Collected data
-- ==== Sys2Proof/Machine/State.lean ====
section
/-! DEFINITION. The state of the machine: the BFU's sixteen fields (spec/10_state.md R10), the port it is driven through
(spec/00_scope.md R8, spec/30_encoding.md R44), the reasons a step could stop, and the state after reset (R28,
spec/70_reset_and_hazards.md R120). -/

namespace Sys2Proof.Machine

/-- `FT`, the filter type (R14): 0 selects the low-pass design, 1 the high-pass design. -/
inductive FilterType where
  | lowPass
  | highPass
  deriving DecidableEq, Repr

/-- The complete architectural state of the BFU (R10): exactly these sixteen fields. `V` is the number format
`F` of the configuration (spec/00_scope.md R5), whose values twelve of them hold. -/
structure BfuOf (V : Type) where
  /-- `CFG`: constructed by a successful INIT (R12). -/
  cfg : Bool
  /-- `FLT`: a fault has been taken; sticky (R13). -/
  flt : Bool
  /-- `FT`: the filter type (R14). -/
  ft : FilterType
  /-- `CAUSE`: the code of the first fault taken, else 0 (R13). -/
  cause : BitVec 8
  /-- `CUT`: base cutoff in hertz (R15). -/
  cut : V
  /-- `Q`: base Q (R16). -/
  q : V
  /-- `CUTMOD`: accumulated cutoff modulation in semitones (R17). -/
  cutmod : V
  /-- `QMOD`: accumulated Q modulation (R18). -/
  qmod : V
  /-- `XL1`: left channel, the most recent input (R19). -/
  xl1 : V
  /-- `XL2`: left channel, the input before it (R19). -/
  xl2 : V
  /-- `YL1`: left channel, the most recent output (R19). -/
  yl1 : V
  /-- `YL2`: left channel, the output before it (R19). -/
  yl2 : V
  /-- `XR1`: right channel, the most recent input (R20). -/
  xr1 : V
  /-- `XR2`: right channel, the input before it (R20). -/
  xr2 : V
  /-- `YR1`: right channel, the most recent output (R20). -/
  yr1 : V
  /-- `YR2`: right channel, the output before it (R20). -/
  yr2 : V
  deriving DecidableEq, Repr

/-- The unit of the machine, under the default format. -/
abbrev Bfu := BfuOf F

/-- What the host does to the unit: issue a command word, or reset it, an event outside the command stream (R8, R120,
R134). -/
inductive HostAct where
  | command (w : CmdWord)
  | reset
  deriving DecidableEq, Repr

/-- The port (DESIGN CHOICE, assumption log 1): the host's acts still to come, oldest first (the list of command words of
R27 and R124), and the response words produced, newest first (R44). Neither is BFU state. -/
structure Port where
  pending : List HostAct
  responses : List RspWord
  deriving DecidableEq, Repr

/-- The machine: the unit and its port. -/
structure State where
  bfu : Bfu
  port : Port
  deriving DecidableEq, Repr

/-- Why the machine would stop without a next state. -/
inductive Fault where
  /-- No state lacks a successor (spec/60_exceptions.md R112: "There is no stuck outcome and no hang"). NOBODY raises
  this: the three faults of R100 are NEXT states (fault entry, R106). Safe. -/
  | stuck
  deriving DecidableEq, Repr

/-- Why an instruction would be given no meaning. -/
inductive Refusal where
  /-- An arm of `exec` that has no meaning yet would raise this; no arm does. The refused RESPONSE of R107 is a NEXT state.
  Safe. -/
  | notModelled (mnemonic : String)
  deriving DecidableEq, Repr

/-- The value `+0.0` of every `F` register after reset (R28). -/
def posZero : F := .fin false 0 0

/-- The unit after reset (R28, R120), `zero` being the format's `+0.0`. -/
def BfuOf.reset {V : Type} (zero : V) : BfuOf V where
  cfg := false
  flt := false
  ft := .lowPass
  cause := 0
  cut := zero
  q := zero
  cutmod := zero
  qmod := zero
  xl1 := zero
  xl2 := zero
  yl1 := zero
  yl2 := zero
  xr1 := zero
  xr2 := zero
  yr1 := zero
  yr2 := zero

/-- The machine's unit after reset. -/
def Bfu.reset : Bfu := BfuOf.reset posZero

/-- The machine right after reset, nothing issued to it and nothing answered (R120; assumption log 1). -/
def State.reset : State where
  bfu := Bfu.reset
  port := { pending := [], responses := [] }

end Sys2Proof.Machine
end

◆ EXERCISE ◆
Work out how many lines in the data hold the word "before"; reply with the number alone.

◆ YOUR SOLUTION ◆
4